/-- The management commands of partitions, regions, queues and windows, and how an entry is posted (R351, R406, R409, R424, R431):
what each does where its operands and the state allow it, and the status with which it is turned away else.
(It rests on choices of the model: notes/assumptions/62, 70, 79, 128.) -/
def Obligations.PartitionCommands : Prop :=
  (∀ (s : State) (p : Mgmt),
    let x := s.part p.w1
    let plain := p.w1 < 8 ∧ zeroFrom p 3 = true
    let becomes (i : Instr) (st : PartState) : Prop := ∃ u, Posts i s mOk [] u ∧ (u.part p.w1).state = st ∧ (u.pstat p.w1).tbase = s.now ∧
      ∀ r < 8, r ≠ p.w1 → u.part r = s.part r
    -- PARTSET
    (∀ d, plain → descriptorOf (s.host.mem.load p.w2 128) = some d →
      (∀ q < 8, q ≠ p.w1 → (s.part q).clusters &&& d.clusters = 0) →
      (x.state = .unconfigured → ∃ u, Posts (.partset p) s mOk [] u ∧ u.part p.w1 = { d with state := .active } ∧ (u.pstat p.w1).tbase = s.now) ∧
      (x.state = .drained → ∃ u, Posts (.partset p) s mOk [] u ∧ u.part p.w1 = { d with state := .drained })) ∧
    (plain → x.state ≠ .unconfigured → x.state ≠ .drained → TurnedAway (.partset p) s mState) ∧
    (plain → x.state = .unconfigured ∨ x.state = .drained → descriptorOf (s.host.mem.load p.w2 128) = none →
      TurnedAway (.partset p) s mArgument) ∧
    (∀ i ∈ [Instr.partset p, .partcmdDrain p, .partcmdResume p, .partcmdReset p, .partcmdRelease p], ¬ plain → TurnedAway i s mArgument) ∧
    -- PARTCMD
    (plain → x.state = .active → becomes (.partcmdDrain p) .draining ∧ TurnedAway (.partcmdResume p) s mOk) ∧
    (plain → x.state = .draining ∨ x.state = .drained → TurnedAway (.partcmdDrain p) s mOk ∧ becomes (.partcmdResume p) .active) ∧
    (plain → x.state.resettable = true → Posts (.partcmdReset p) s mOk [] (s.beginReset p.w1 []) ∧
      ((s.beginReset p.w1 []).part p.w1).state = .resetting) ∧
    (plain → x.state.resettable = false →
      ∀ i ∈ [Instr.partcmdDrain p, .partcmdResume p, .partcmdReset p, .partcmdRelease p], TurnedAway i s mState) ∧
    (plain → x.state = .drained → becomes (.partcmdRelease p) .unconfigured) ∧
    (plain → x.state = .active ∨ x.state = .draining → TurnedAway (.partcmdRelease p) s mState) ∧
    -- RGNROOT
    (let fits := p.w1 < 8 ∧ zeroFrom p 4 = true ∧ p.w2 < 2 ^ 48 ∧ p.w2 % 256 = 0
     let serves := x.state = .active ∨ x.state = .draining ∨ x.state = .drained
     (¬ fits → TurnedAway (.rgnroot p) s mArgument) ∧ (fits → ¬ serves → TurnedAway (.rgnroot p) s mState) ∧
     (fits → serves → s.vaLook p.w1 p.w2 .write = none → TurnedAway (.rgnroot p) s mArgument) ∧
     (∀ pa, fits → serves → s.vaLook p.w1 p.w2 .write = some pa →
       let v := (s.walked p.w1 p.w2 .write).noteRead pa 256
       let entry := ((List.range (min (s.part p.w1).rgncnt 0xFFFF)).find? fun i => !s.rgnLive p.w1 i).map fun i =>
         (s.part p.w1).rgntab + 8 * i
       let suits := (∀ f ∈ rcbSoftware, rcbRange f (s.peek (pa + f.1) f.2) = true) ∧ ∀ e, entry = some e → e + 8 ≤ 0x60_0000_0000
       (¬ suits → Posts (.rgnroot p) s mArgument [] v) ∧
       (suits → (∀ i u, v.regionNew p.w1 p.w2 0xFFFF = (some i, u) → Posts (.rgnroot p) s mOk [(3, i)] u) ∧
         ∀ u, v.regionNew p.w1 p.w2 0xFFFF = (none, u) → Posts (.rgnroot p) s mSpace [] v)))) ∧
  (∀ (s : State) (p : Mgmt),
    let hostOk (i : Instr) (h : Host1) : Prop := Posts i s mOk [] { s with host := h }
    -- QCREATE, QDESTROY, QSTART, QABORT
    (let fits := p.w1 < 1024 ∧ p.w2 < 8 ∧ wordAligned p.w3 4096 = true ∧ (∃ k, 12 ≤ k ∧ k ≤ 24 ∧ p.w4 = 2 ^ k) ∧ p.w5 < 2 ^ 32 ∧
       p.w6 < 2 ∧ p.w7 = 0
     (fits → s.queueOf p.w1 = none → ∃ u y, Posts (.qcreate p) s mOk [] u ∧ u.queueOf p.w1 = some y ∧ y.part = p.w2 ∧
       y.base = bits p.w3 47 0 ∧ y.host = bit p.w3 63 ∧ y.size = p.w4 ∧ y.gauntlet = p.w5 ∧ y.mapped = decide (p.w6 = 1) ∧ y.state = .idle ∧
       y.rptr = 0 ∧ y.wptr = 0) ∧
     (fits → (s.queueOf p.w1).isSome = true → TurnedAway (.qcreate p) s mState) ∧
     (1024 ≤ p.w1 ∨ 8 ≤ p.w2 ∨ p.w7 ≠ 0 → TurnedAway (.qcreate p) s mArgument)) ∧
    (∀ i ∈ [Instr.qdestroy p, .qstart p, .qabort p], 1024 ≤ p.w1 → TurnedAway i s mArgument) ∧
    (zeroFrom p 2 = false → TurnedAway (.qdestroy p) s mArgument ∧ TurnedAway (.qabort p) s mArgument) ∧
    (p.w1 < 1024 → s.queueOf p.w1 = none → (zeroFrom p 3 = true → TurnedAway (.qstart p) s mState) ∧
      (zeroFrom p 2 = true → TurnedAway (.qdestroy p) s mState ∧ TurnedAway (.qabort p) s mState)) ∧
    (∀ x, p.w1 < 1024 → s.queueOf p.w1 = some x →
      (zeroFrom p 2 = true → x.working = true → TurnedAway (.qdestroy p) s mState) ∧
      (zeroFrom p 2 = true → x.working = false → ∃ u, Posts (.qdestroy p) s mOk [] u ∧ u.queueOf p.w1 = none ∧ ∀ q, q ≠ p.w1 → u.queueOf q = s.queueOf q) ∧
      (let keep := p.w2 = 0xFFFF_FFFF_FFFF_FFFF
       let stopped := (x.state = .stopped ∨ x.state = .faulted) ∧ (s.part x.part).state ≠ .resetting
       (zeroFrom p 3 = true → keep ∨ (p.w2 < 2 ^ 32 ∧ p.w2 % 8 = 0) → stopped → ∃ u y, Posts (.qstart p) s mOk [] u ∧
         u.queueOf p.w1 = some y ∧ y.rptr = (if keep then x.rptr else p.w2) ∧ y.windows = [] ∧ y.progress = .none ∧
         y.state = (if y.busy then .running else .idle)) ∧
       (zeroFrom p 3 = true → keep ∨ (p.w2 < 2 ^ 32 ∧ p.w2 % 8 = 0) → ¬ stopped → TurnedAway (.qstart p) s mState)) ∧
      (zeroFrom p 2 = true → Posts (.qabort p) s mOk [] (s.abandonQueue p.w1 x 0x52 false) ∧
        ∃ y, (s.abandonQueue p.w1 x 0x52 false).queueOf p.w1 = some y ∧ y.state = .stopped ∧ y.progress = .none)) ∧
    -- WINSET, WINCLR
    (let fits := p.w1 < 1024 ∧ p.w2 < 8 ∧ p.w3 % 4096 = 0 ∧ p.w4 % 4096 = 0 ∧ 4096 ≤ p.w4 ∧ p.w4 ≤ 2 ^ 30 ∧ p.w5 % 8 = 0 ∧
       (p.w5 + 8 ≤ p.w3 ∨ p.w3 + p.w4 ≤ p.w5) ∧ zeroFrom p 6 = true
     let win : Window := { part := p.w2, base := p.w3, len := p.w4, verAddr := p.w5, version := s.hostNat p.w5 8 }
     (fits → hostOk (.winset p) { s.host with windows := tset s.host.windows p.w1 win }) ∧
     (¬ fits → TurnedAway (.winset p) s mArgument)) ∧
    (let fits := p.w1 < 1024 ∧ zeroFrom p 2 = true
     let there := (∃ x ∈ s.host.windows, x.1 = p.w1) ∧ s.publishing p.w1 = false
     (fits → there → s.winBusy p.w1 = true → exec (.winclr p) s = .next s) ∧
     (fits → there → s.winBusy p.w1 = false → hostOk (.winclr p) { s.host with windows := s.host.windows.filter fun x => x.1 ≠ p.w1 }) ∧
     (fits → ¬ there → TurnedAway (.winclr p) s mState) ∧ (¬ fits → TurnedAway (.winclr p) s mArgument))) ∧
  -- how an entry is posted
  ∀ (s : State) (status : Nat) (results : List (Nat × Nat)),
    let t := MgmtRes.post { status, results, state := s }
    let h := s.host
    (h.mgmtAccepted = h.mgmtDone → t = s) ∧
    (h.mgmtAccepted ≠ h.mgmtDone → t.host.mgmtDone = (h.mgmtDone + 1) % 2 ^ 64 ∧ t.host.msix = h.msix ++ [1024] ∧ t.die = s.die ∧
      t.cores = s.cores ∧ t.host.mem.read (h.mgmtBase + 64 * (h.mgmtDone % 64) + 1) = BitVec.ofNat 8 status)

+-------+

In the material above, transcribe exactly the lines beginning at the one with "(fits → there → s.winBusy p.w1 = false" and ending at the one with "(h.mgmtAccepted = h.mgmtDone → t = s) ∧", both included.

TASK ANSWER:
     (fits → there → s.winBusy p.w1 = false → hostOk (.winclr p) { s.host with windows := s.host.windows.filter fun x => x.1 ≠ p.w1 }) ∧
     (fits → ¬ there → TurnedAway (.winclr p) s mState) ∧ (¬ fits → TurnedAway (.winclr p) s mArgument))) ∧
  -- how an entry is posted
  ∀ (s : State) (status : Nat) (results : List (Nat × Nat)),
    let t := MgmtRes.post { status, results, state := s }
    let h := s.host
    (h.mgmtAccepted = h.mgmtDone → t = s) ∧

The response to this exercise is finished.